Every line that contains the word "hfits" should be copied from the records below.

Saved entries:
________

/-! ## Accesses that the block does not decode (R187) -/

/-- An access that the block does not decode gets the bus error. -/
theorem serve_of_not_decoded {a : HostAction} {s : State} (h : actionDecoded s.cfg a = false) :
    serve a s = .fault .busError := by
  obtain ⟨-, hfault⟩ | ⟨hdecoded, -⟩ := serve_cases a s
  · exact hfault
  · exact absurd (hdecoded.symm.trans h) (by decide)

/-- The step of such an access faults, and the run goes on with the access taken, the bus error answered and the block
unchanged. -/
theorem step_of_not_decoded {a : HostAction} {s : State} {rest : List HostAction} (hp : s.pending = a :: rest)
    (h : actionDecoded s.cfg a = false) :
    step s = .fault .busError ∧ stepOn s = .next { s with pending := rest, response := .busError } := by
  have hfault : step s = .fault .busError := by rw [step_of_pending hp]; exact serve_of_not_decoded h
  have hafter : s.afterBusError = { s with pending := rest, response := .busError } := by
    rw [State.afterBusError, hp, List.tail_cons]
  exact ⟨hfault, hafter ▸ stepOn_of_fault hfault⟩

/-! ## Register accesses by offset -/

/-- R55: the block decodes a register access exactly where it is aligned and 32 bits wide. -/
theorem regAccessOk_eq_false {off : BitVec 8} {width : Nat} :
    regAccessOk off width = false ↔ off.toNat % 4 ≠ 0 ∨ width ≠ 32 := by
  rw [regAccessOk, Bool.and_eq_false_iff, decide_eq_false_iff_not, decide_eq_false_iff_not]

theorem regAccessOk_of_aligned {off : BitVec 8} (h : off.toNat % 4 = 0) : regAccessOk off 32 = true := by
  rw [regAccessOk, decide_eq_true h]; rfl

/-- No register stands at offset 0x18 or above (R23). -/
theorem regAt_of_reserved {off : BitVec 8} (h : 0x18 ≤ off.toNat) : regAt off = none := by
  have hne (x : BitVec 8) (hx : x.toNat < 0x18) : off ≠ x := by rintro rfl; omega
  simp [regAt, hne]

/-- An aligned 32-bit read answers the value at its offset and changes nothing of the block. -/
theorem step_regRead_aligned {s : State} {off : BitVec 8} {rest : List HostAction} (halign : off.toNat % 4 = 0)
    (hp : s.pending = .regRead off 32 :: rest) :
    step s = .next { s with pending := rest, response := .word (readRegAt s off) } := by
  rw [step_of_pending hp, serve, if_pos (regAccessOk_of_aligned halign)]
  rfl

/-- An aligned 32-bit write has the effect that a write at its offset has. -/
theorem step_regWrite_aligned {s : State} {off : BitVec 8} {v : Word} {rest : List HostAction}
    (halign : off.toNat % 4 = 0) (hp : s.pending = .regWrite off 32 v :: rest) :
    step s = writeRegAt { s with pending := rest, response := .done } off v := by
  rw [step_of_pending hp, serve, if_pos (regAccessOk_of_aligned halign)]
  rfl

theorem readRegAt_of_reserved (s : State) {off : BitVec 8} (h : 0x18 ≤ off.toNat) :
    readRegAt s off = 0x00000000#32 := by rw [readRegAt, regAt_of_reserved h]

theorem writeRegAt_of_reserved (s : State) {off : BitVec 8} (v : Word) (h : 0x18 ≤ off.toNat) :
    writeRegAt s off v = .next s := by rw [writeRegAt, regAt_of_reserved h]

/-! ## FB accesses -/

/-- R54: the block decodes no FB access at FB_CAP or above. -/
theorem actionDecoded_fb_eq_false {c : Config} {i : Nat} (h : c.fbCap ≤ i) :
    actionDecoded c (.fbRead i) = false ∧ ∀ b, actionDecoded c (.fbWrite i b) = false :=
  ⟨decide_eq_false h.not_gt, fun _ => decide_eq_false h.not_gt⟩

/-- A read below FB_CAP answers the byte and changes nothing of the block. -/
theorem step_fbRead {s : State} {i : Nat} {rest : List HostAction} (hi : i < s.cfg.fbCap)
    (hp : s.pending = .fbRead i :: rest) :
    step s = .next { s with pending := rest, response := .byte (s.fbByte i) } := by
  rw [step_of_pending hp, serve, if_pos hi]
  rfl

/-- A write below FB_CAP stores the byte. -/
theorem step_fbWrite {s : State} {i : Nat} {b : Byte} {rest : List HostAction} (hi : i < s.cfg.fbCap)
    (hp : s.pending = .fbWrite i b :: rest) :
    step s = .next { s.setFbByte i b with pending := rest, response := .done } := by
  rw [step_of_pending hp, serve, if_pos hi]
  rfl

end Sys2Proof.Machine
end

section
/-! The statements on the host's accesses to the register space and to FB (spec/20_memory.md R54, R55). -/

namespace Sys2Proof.Machine

/-- Settles O11: the block decodes no access that is misaligned or of another width, and a reserved offset
holds no register. -/
theorem registerAccessWidthAndAlignment : Obligations.RegisterAccessWidthAndAlignment := by
  refine ⟨fun s off width rest hbad hp => step_of_not_decoded hp (regAccessOk_eq_false.mpr hbad),
    fun s off width v rest hbad hp => step_of_not_decoded hp (regAccessOk_eq_false.mpr hbad),
    fun s off rest halign hres hp => ?_, fun s off v rest halign hres hp => ?_⟩
  · rw [step_regRead_aligned halign hp, readRegAt_of_reserved s hres]
  · rw [step_regWrite_aligned halign hp, writeRegAt_of_reserved _ v hres]

/-- Settles O12, from the rules of a byte read and a byte write; past FB the block decodes no access. -/
theorem fbIsReadAndWrittenByteByByte : Obligations.FbIsReadAndWrittenByteByByte := by
  refine ⟨fun s i rest hi hp => step_fbRead hi hp, fun s i b rest hi hp => ⟨_, step_fbWrite hi hp, rfl, ?_, ?_⟩,
    fun s i rest hi hp => step_of_not_decoded hp (actionDecoded_fb_eq_false hi).1,
    fun s i b rest hi hp => step_of_not_decoded hp ((actionDecoded_fb_eq_false hi).2 b)⟩
  · exact fbByte_setFbByte_same s i b
  · exact fun a ha => fbByte_setFbByte_ne s b ha

end Sys2Proof.Machine
end

section
/-! The illegal command words: which words the decoder refuses, and what issuing one leaves (spec/30_encoding.md R72,
R74). -/

namespace Sys2Proof

/-- R72, R74: the decoder refuses a word exactly when S = 1, a bit of RSV is set or OP is outside the map. -/
theorem decode_eq_error_iff {v : Word} :
    (∃ e, decode v = .error e) ↔ cmdStrict v = true ∨ cmdReserved v ≠ 0#23 ∨ 0x0C ≤ (cmdOp v).toNat := by
  rw [← opcodeInstr_eq_none_iff]
  by_cases hreserved : cmdReserved v = 0#23
  · cases hstrict : cmdStrict v
    · cases hop : opcodeInstr (cmdOp v) <;> simp [decode, hreserved, hstrict, hop]
    · simp [decode, hreserved, hstrict]
  · simp [decode, hreserved]

namespace Machine

/-- Issuing a word that the decoder refuses raises ERR_ILLEGAL. -/
theorem issueCommand_of_decode_error {v : Word} (h : ∃ e, decode v = .error e) (s : State) :
    issueCommand v s = .next (raiseCmdError .illegal s) := by
  obtain ⟨e, he⟩ := h
  rw [issueCommand, he]

/-- Settles O3, from the words that the decoder refuses and from what a raised error leaves. -/
theorem illegalWordsReportErrIllegal : Obligations.IllegalWordsReportErrIllegal := by
  refine ⟨fun v => decode_eq_error_iff, fun v s rest hillegal hp => ?_⟩
  have hrefused : ∃ e, decode v = .error e := decode_eq_error_iff.mpr hillegal
  rw [step_regWrite .cmd hp, writeReg, issueCommand_of_decode_error hrefused, raiseCmdError_eq]
  rfl

end Machine

end Sys2Proof
end

section
/-! The rules of the header codec: what a command leaves in STATUS as a written-out word, the numbers that header word 1
holds (spec/30_encoding.md R77), and FB after a header word and a trailer are written. -/

namespace Sys2Proof.Machine

/-! ## STATUS as a word (R28, R180) -/

theorem raiseCmdError_readOnly_eq (s : State) : raiseCmdError .readOnly s = { s with status := 0x00000002#32 } :=
  raiseCmdError_eq .readOnly s

theorem raiseCmdError_bounds_eq (s : State) : raiseCmdError .bounds s = { s with status := 0x00000003#32 } :=
  raiseCmdError_eq .bounds s

theorem raiseCmdError_arg_eq (s : State) : raiseCmdError .arg s = { s with status := 0x00000004#32 } :=
  raiseCmdError_eq .arg s

theorem raiseCmdError_malformed_eq (s : State) : raiseCmdError .malformed s = { s with status := 0x00000005#32 } :=
  raiseCmdError_eq .malformed s

theorem finish_ok (s : State) : finish {} s = { s with status := 0x00000000#32 } := by
  rw [finish, packStatus_ok]

/-- R24: a mutating command on a read-only frame leaves STATUS = 2 and nothing else. -/
theorem exec_status_of_ro {i : Instr} {s : State} (hi : i.mutating = true) (hro : s.ro = true) :
    exec i s = .next { s with status := 0x00000002#32 } := by
  rw [exec_mutating_of_ro hro hi, raiseCmdError_readOnly_eq]

/-! ## Header word 1 as numbers (R77, R78) -/

theorem toNat_headerCount (w1 : Word) : (headerCount w1).toNat = w1.toNat / 2 ^ 20 := by
  have hlt : w1.toNat / 2 ^ 20 < 2 ^ 12 := Nat.div_lt_of_lt_mul w1.isLt
  rw [headerCount, BitVec.extractLsb'_toNat, Nat.shiftRight_eq_div_pow, Nat.mod_eq_of_lt hlt]

theorem headerLength_eq (w1 : Word) : headerLength w1 = w1.toNat % 2 ^ 20 * 4 := by
  rw [headerLength, headerLenWords, BitVec.extractLsb'_toNat, Nat.shiftRight_zero]

/-- A legal length reads back from the header it is packed into. -/
theorem headerLength_packHeader (c : BitVec 12) {n : Nat} (hmod : n % 4 = 0) (hmax : n ≤ Config.maxFrameLength) :
    headerLength (packHeader c (BitVec.ofNat 20 (n / 4))) = n := by
  have hlt : n / 4 < 2 ^ 20 := by simp only [Config.maxFrameLength] at hmax; omega
  rw [headerLength, headerLenWords_packHeader, BitVec.toNat_ofNat, Nat.mod_eq_of_lt hlt]
  omega

/-- The low 12 bits of an argument of at most COUNT_MAX are all of it. -/
theorem toNat_count_of_arg {v : Word} (h : v.toNat ≤ Config.countMax) : (v.extractLsb' 0 12).toNat = v.toNat := by
  have hlt : v.toNat < 2 ^ 12 := Nat.lt_succ_of_le h
  rw [BitVec.extractLsb'_toNat, Nat.shiftRight_zero, Nat.mod_eq_of_lt hlt]

/-! ## FB after a header word and, behind it, a trailer are written -/

/-- What SET_LENGTH and SET_COUNT leave, with header word 1 at `h` and the trailer at `a`. -/
theorem header_and_trailer_written {s t : State} {h a : Nat} {w1 trailer : Word} (ha : h + 4 ≤ a)
    (ht : t = finish {} ((s.setFbWord h w1).setFbWord a trailer)) :
    t = { s with status := 0x00000000#32, fb := t.fb } ∧ t.fbWord h = w1 ∧ t.fbWord a = trailer ∧
      ∀ x, x < h ∨ h + 4 ≤ x → x < a ∨ a + 4 ≤ x → t.fbByte x = s.fbByte x := by
  subst ht
  refine ⟨by apply State.eq_of_fields <;> simp, ?_, ?_, fun x hheader htrailer => ?_⟩
  · rw [fbWord_finish, fbWord_setFbWord_disjoint _ _ (.inl ha), fbWord_setFbWord_same]
  · rw [fbWord_finish, fbWord_setFbWord_same]
  · rw [fbByte_finish, fbByte_setFbWord_outside _ _ htrailer, fbByte_setFbWord_outside _ _ hheader]

/-- What INIT leaves, with its three words from `a` on. -/
theorem three_words_written {s t : State} {a : Nat} {w0 w1 w2 : Word}
    (ht : t = finish {} (((s.setFbWord a w0).setFbWord (a + 4) w1).setFbWord (a + 8) w2)) :
    t = { s with status := 0x00000000#32, fb := t.fb } ∧ t.fbWord a = w0 ∧ t.fbWord (a + 4) = w1 ∧
      t.fbWord (a + 8) = w2 ∧ ∀ x, x < a ∨ a + 12 ≤ x → t.fbByte x = s.fbByte x := by
  obtain ⟨hstate, hw1, hw2, hframe⟩ := header_and_trailer_written (Nat.le_refl (a + 8)) ht
  refine ⟨by simpa using hstate, ?_, hw1, hw2, fun x hx => ?_⟩
  · rw [ht, fbWord_finish, fbWord_setFbWord_disjoint _ _ (.inl (by omega)),
      fbWord_setFbWord_disjoint _ _ (.inl (by omega)), fbWord_setFbWord_same]
  · rw [hframe x (by omega) (by omega), fbByte_setFbWord_outside _ _ (by omega)]

end Sys2Proof.Machine
end

section
/-! The statements on the header codec's commands (spec/40_header_codec.md R101 to R106). Each goes through the
command's equation: which of its checks fails first, or what it leaves where none does. -/

namespace Sys2Proof.Machine

/-- Settles O21, from INIT's equation and the three words it writes. -/
theorem initWritesTheMinimalFrame : Obligations.InitWritesTheMinimalFrame := by
  refine ⟨decode_encode .init, fun s hro hfits => ⟨_, ?_, three_words_written rfl⟩, fun s => exec_status_of_ro rfl,
    fun s hro hout => ?_⟩
  · rw [exec_init, if_neg (ne_true_of_eq_false hro), if_neg (Nat.not_lt.mpr hfits)]
  · rw [exec_init, if_neg (ne_true_of_eq_false hro), if_pos hout, raiseCmdError_bounds_eq]

/-- Settles O22, from IS_VRL's equation: ISVRL is bit 8 of STATUS. -/
theorem isVrlTestsTheAlignmentWord : Obligations.IsVrlTestsTheAlignmentWord := by
  refine ⟨decode_encode .isVrl, fun s hfits => ?_, fun s hout => ?_⟩
  · rw [exec_isVrl, if_neg (Nat.not_lt.mpr hfits), finish, packStatus_isvrl]
    simp only [beq_iff_eq]
  · rw [exec_isVrl, if_pos hout, raiseCmdError_bounds_eq]

/-- Settles O23: a stored length is below 2^32, so RESULT holds all of it. -/
theorem getLengthAnswersTheStoredLength : Obligations.GetLengthAnswersTheStoredLength := by
  refine ⟨decode_encode .getLength, fun s hfits => ?_, fun s hout => ?_⟩
  · have hle : s.storedLen ≤ 0x3FFFFC := headerLength_le s.word1
    have hresult : (BitVec.ofNat 32 s.storedLen).toNat = s.storedLen := by
      rw [BitVec.toNat_ofNat, Nat.mod_eq_of_lt (by omega)]
    rw [exec_getLength, if_neg (Nat.not_lt.mpr hfits), finish_ok]
    refine ⟨_, rfl, rfl, ?_⟩
    simp only [setResult_result, hresult]
    exact ⟨headerLength_eq s.word1, headerLength_mod s.word1, hle⟩
  · rw [exec_getLength, if_pos hout, raiseCmdError_bounds_eq]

________

● **OUTPUT FOR THIS TASK**
  refine ⟨decode_encode .init, fun s hro hfits => ⟨_, ?_, three_words_written rfl⟩, fun s => exec_status_of_ro rfl,
  · rw [exec_init, if_neg (ne_true_of_eq_false hro), if_neg (Nat.not_lt.mpr hfits)]
  refine ⟨decode_encode .isVrl, fun s hfits => ?_, fun s hout => ?_⟩
  · rw [exec_isVrl, if_neg (Nat.not_lt.mpr hfits), finish, packStatus_isvrl]
  refine ⟨decode_encode .getLength, fun s hfits => ?_, fun s hout => ?_⟩
    rw [exec_getLength, if_neg (Nat.not_lt.mpr hfits), finish_ok]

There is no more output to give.